KudanSLAM
Artificial Perception algorithms
for all the embedded devices
Kudan, Inc. has succeeded to develop real time 3D mapping and position tracking via camera, called “KudanSLAM*1”, and started to provide its technology to the market such as Autonomous car, ADAS*2, Drone, Industrial and Personal Robots in addition to the existing AR/VR industries.
SLAM, is the software technology, which is capable of 3D mapping and position tracking. It provides computers the ability of “computer vision” to acquire, process, analyse and understand digital images as well as the ability to map its 3D environment, objects, and understand its location within it. This “Computer Vision” technology can be used for any industries such as Autonomous car and Robotics.
Kudan has been developing tracking space and object technology through AR. As a result, Kudan succeeded to develop practicable and next generation algorithm, which would replace the existing SLAM such as ORB and PTAM*3 SLAM base, and apply those technology to be ready for the market.
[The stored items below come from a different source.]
-- ==== Sys2Proof/Laws/State.lean ====
section
/-! SUPPORT. One lemma per field per update of State, and the laws of the status word's two writes. -/

namespace Sys2Proof.Laws

open Sys2Proof Sys2Proof.Machine

variable (s : State) (r q : Reg) (d : DigitArray) (x : Nat) (o : Ordering) (rest : List HostEvent)

/-! ### setReg -/

@[simp] theorem setReg_cfg : (s.setReg r d).cfg = s.cfg := rfl
@[simp] theorem setReg_res : (s.setReg r d).res = s.res := rfl
@[simp] theorem setReg_st : (s.setReg r d).st = s.st := rfl
@[simp] theorem setReg_input : (s.setReg r d).input = s.input := rfl

@[simp] theorem setReg_reg_same : (s.setReg r d).reg r = d := by simp [State.setReg, State.reg]

theorem setReg_reg : (s.setReg r d).reg q = if q = r then d else s.reg q := by
  by_cases h : q = r
  · subst h; simp
  · rw [if_neg h]
    have : r.val ≠ q.val := fun e => h (Fin.ext e.symm)
    simp [State.setReg, State.reg, Vector.getElem_set_ne _ _ this]

theorem setReg_reg_other (h : q ≠ r) : (s.setReg r d).reg q = s.reg q := by rw [setReg_reg, if_neg h]

/-! ### setRes -/

@[simp] theorem setRes_cfg : (s.setRes x).cfg = s.cfg := rfl
@[simp] theorem setRes_v : (s.setRes x).v = s.v := rfl
@[simp] theorem setRes_reg : (s.setRes x).reg r = s.reg r := rfl
@[simp] theorem setRes_res : (s.setRes x).res = x % 2 ^ s.cfg.K := rfl
@[simp] theorem setRes_st : (s.setRes x).st = s.st := rfl
@[simp] theorem setRes_input : (s.setRes x).input = s.input := rfl

/-! ### setCompare -/

@[simp] theorem setCompare_cfg : (s.setCompare o).cfg = s.cfg := rfl
@[simp] theorem setCompare_v : (s.setCompare o).v = s.v := rfl
@[simp] theorem setCompare_reg : (s.setCompare o).reg r = s.reg r := rfl
@[simp] theorem setCompare_res : (s.setCompare o).res = s.res := rfl
@[simp] theorem setCompare_st : (s.setCompare o).st = withCompare s.st o := rfl
@[simp] theorem setCompare_input : (s.setCompare o).input = s.input := rfl

/-! ### illegalCommand -/

@[simp] theorem illegalCommand_cfg : s.illegalCommand.cfg = s.cfg := rfl
@[simp] theorem illegalCommand_v : s.illegalCommand.v = s.v := rfl
@[simp] theorem illegalCommand_reg : s.illegalCommand.reg r = s.reg r := rfl
@[simp] theorem illegalCommand_res : s.illegalCommand.res = s.res := rfl
@[simp] theorem illegalCommand_st : s.illegalCommand.st = withIllegal s.st := rfl
@[simp] theorem illegalCommand_input : s.illegalCommand.input = s.input := rfl

/-! ### afterInput -/

@[simp] theorem afterInput_cfg : (s.afterInput rest).cfg = s.cfg := rfl
@[simp] theorem afterInput_v : (s.afterInput rest).v = s.v := rfl
@[simp] theorem afterInput_reg : (s.afterInput rest).reg r = s.reg r := rfl
@[simp] theorem afterInput_res : (s.afterInput rest).res = s.res := rfl
@[simp] theorem afterInput_st : (s.afterInput rest).st = s.st := rfl
@[simp] theorem afterInput_input : (s.afterInput rest).input = rest := rfl

/-! ### reset -/

@[simp] theorem resetOf_cfg (c : Config) : (State.resetOf c rest).cfg = c := rfl
@[simp] theorem resetOf_res (c : Config) : (State.resetOf c rest).res = 0 := rfl
@[simp] theorem resetOf_st (c : Config) : (State.resetOf c rest).st = 0#4 := rfl
@[simp] theorem resetOf_input (c : Config) : (State.resetOf c rest).input = rest := rfl
@[simp] theorem resetOf_reg (c : Config) : (State.resetOf c rest).reg r = zeroArray c := by
  simp [State.resetOf, State.reg]
@[simp] theorem applyReset_cfg : s.applyReset.cfg = s.cfg := rfl
@[simp] theorem applyReset_res : s.applyReset.res = 0 := rfl
@[simp] theorem applyReset_st : s.applyReset.st = 0#4 := rfl
@[simp] theorem applyReset_input : s.applyReset.input = s.input := rfl
@[simp] theorem applyReset_reg : s.applyReset.reg r = zeroArray s.cfg := resetOf_reg r s.input s.cfg

/-! ### rename -/

variable (σ : Equiv.Perm Reg)

@[simp] theorem rename_cfg : (s.rename σ).cfg = s.cfg := rfl
@[simp] theorem rename_res : (s.rename σ).res = s.res := rfl
@[simp] theorem rename_st : (s.rename σ).st = s.st := rfl
@[simp] theorem rename_input : (s.rename σ).input = s.input := rfl
@[simp] theorem rename_reg : (s.rename σ).reg (σ r) = s.reg r := by simp [State.rename, State.reg]

theorem rename_setReg : (s.setReg r d).rename σ = (s.rename σ).setReg (σ r) d := by
  have hv : ((s.setReg r d).rename σ).v = ((s.rename σ).setReg (σ r) d).v := by
    apply Vector.ext
    intro i hi
    change ((s.setReg r d).rename σ).reg ⟨i, hi⟩ = ((s.rename σ).setReg (σ r) d).reg ⟨i, hi⟩
    obtain ⟨q, hq⟩ := σ.surjective ⟨i, hi⟩
    rw [← hq, rename_reg, setReg_reg, setReg_reg, rename_reg]
    simp
  simp only [State.rename, State.setReg, State.mk.injEq, true_and, and_true] at hv ⊢
  exact hv

theorem rename_setRes : (s.setRes x).rename σ = (s.rename σ).setRes x := rfl
theorem rename_setCompare : (s.setCompare o).rename σ = (s.rename σ).setCompare o := rfl

/-! ### The status word -/

theorem withCompare_bits (st : StatusWord) :
    stLT (withCompare st o) = (o == .lt) ∧ stEQ (withCompare st o) = (o == .eq) ∧
    stGT (withCompare st o) = (o == .gt) ∧ stILL (withCompare st o) = stILL st := by
  cases o <;> revert st <;> decide

theorem withIllegal_bits (st : StatusWord) :
    stLT (withIllegal st) = stLT st ∧ stEQ (withIllegal st) = stEQ st ∧
    stGT (withIllegal st) = stGT st ∧ stILL (withIllegal st) = true := by
  revert st; decide

/-- The four bits determine the word. -/
theorem status_ext (a b : StatusWord) (h0 : stLT a = stLT b) (h1 : stEQ a = stEQ b) (h2 : stGT a = stGT b)
    (h3 : stILL a = stILL b) : a = b := by
  revert a b; decide

theorem withCompare_oneHot (st : StatusWord) : CompareOneHot (withCompare st o) :=
  .inr ⟨o, by cases o <;> revert st <;> decide⟩

theorem withIllegal_compareBits (st : StatusWord) : (withIllegal st).extractLsb' 0 3 = st.extractLsb' 0 3 := by
  revert st; decide

end Sys2Proof.Laws
end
Kudan, as a SLAM’s leading company, aims to spread use of KudanSLAM which is to be embedded on all image-related devices with camera, in any fields such as Autonomous car, ADAS, Drone and Robotics in addition to the existing AR/VR area.
KudanSLAM has been designed from the ground up to be as flexible as possible, allowing it to be applied in a large variety of circumstances.
The core codebase can target most processor architectures, and there is no reliance on the presence of operating system functionality. Multiple processor classes can be utilised, ranging from low-powered general purpose to highly custom DSPs. A large variety of hardware sensors are supported, ranging from monocular and stereo cameras, up to visual-inertial depth cameras.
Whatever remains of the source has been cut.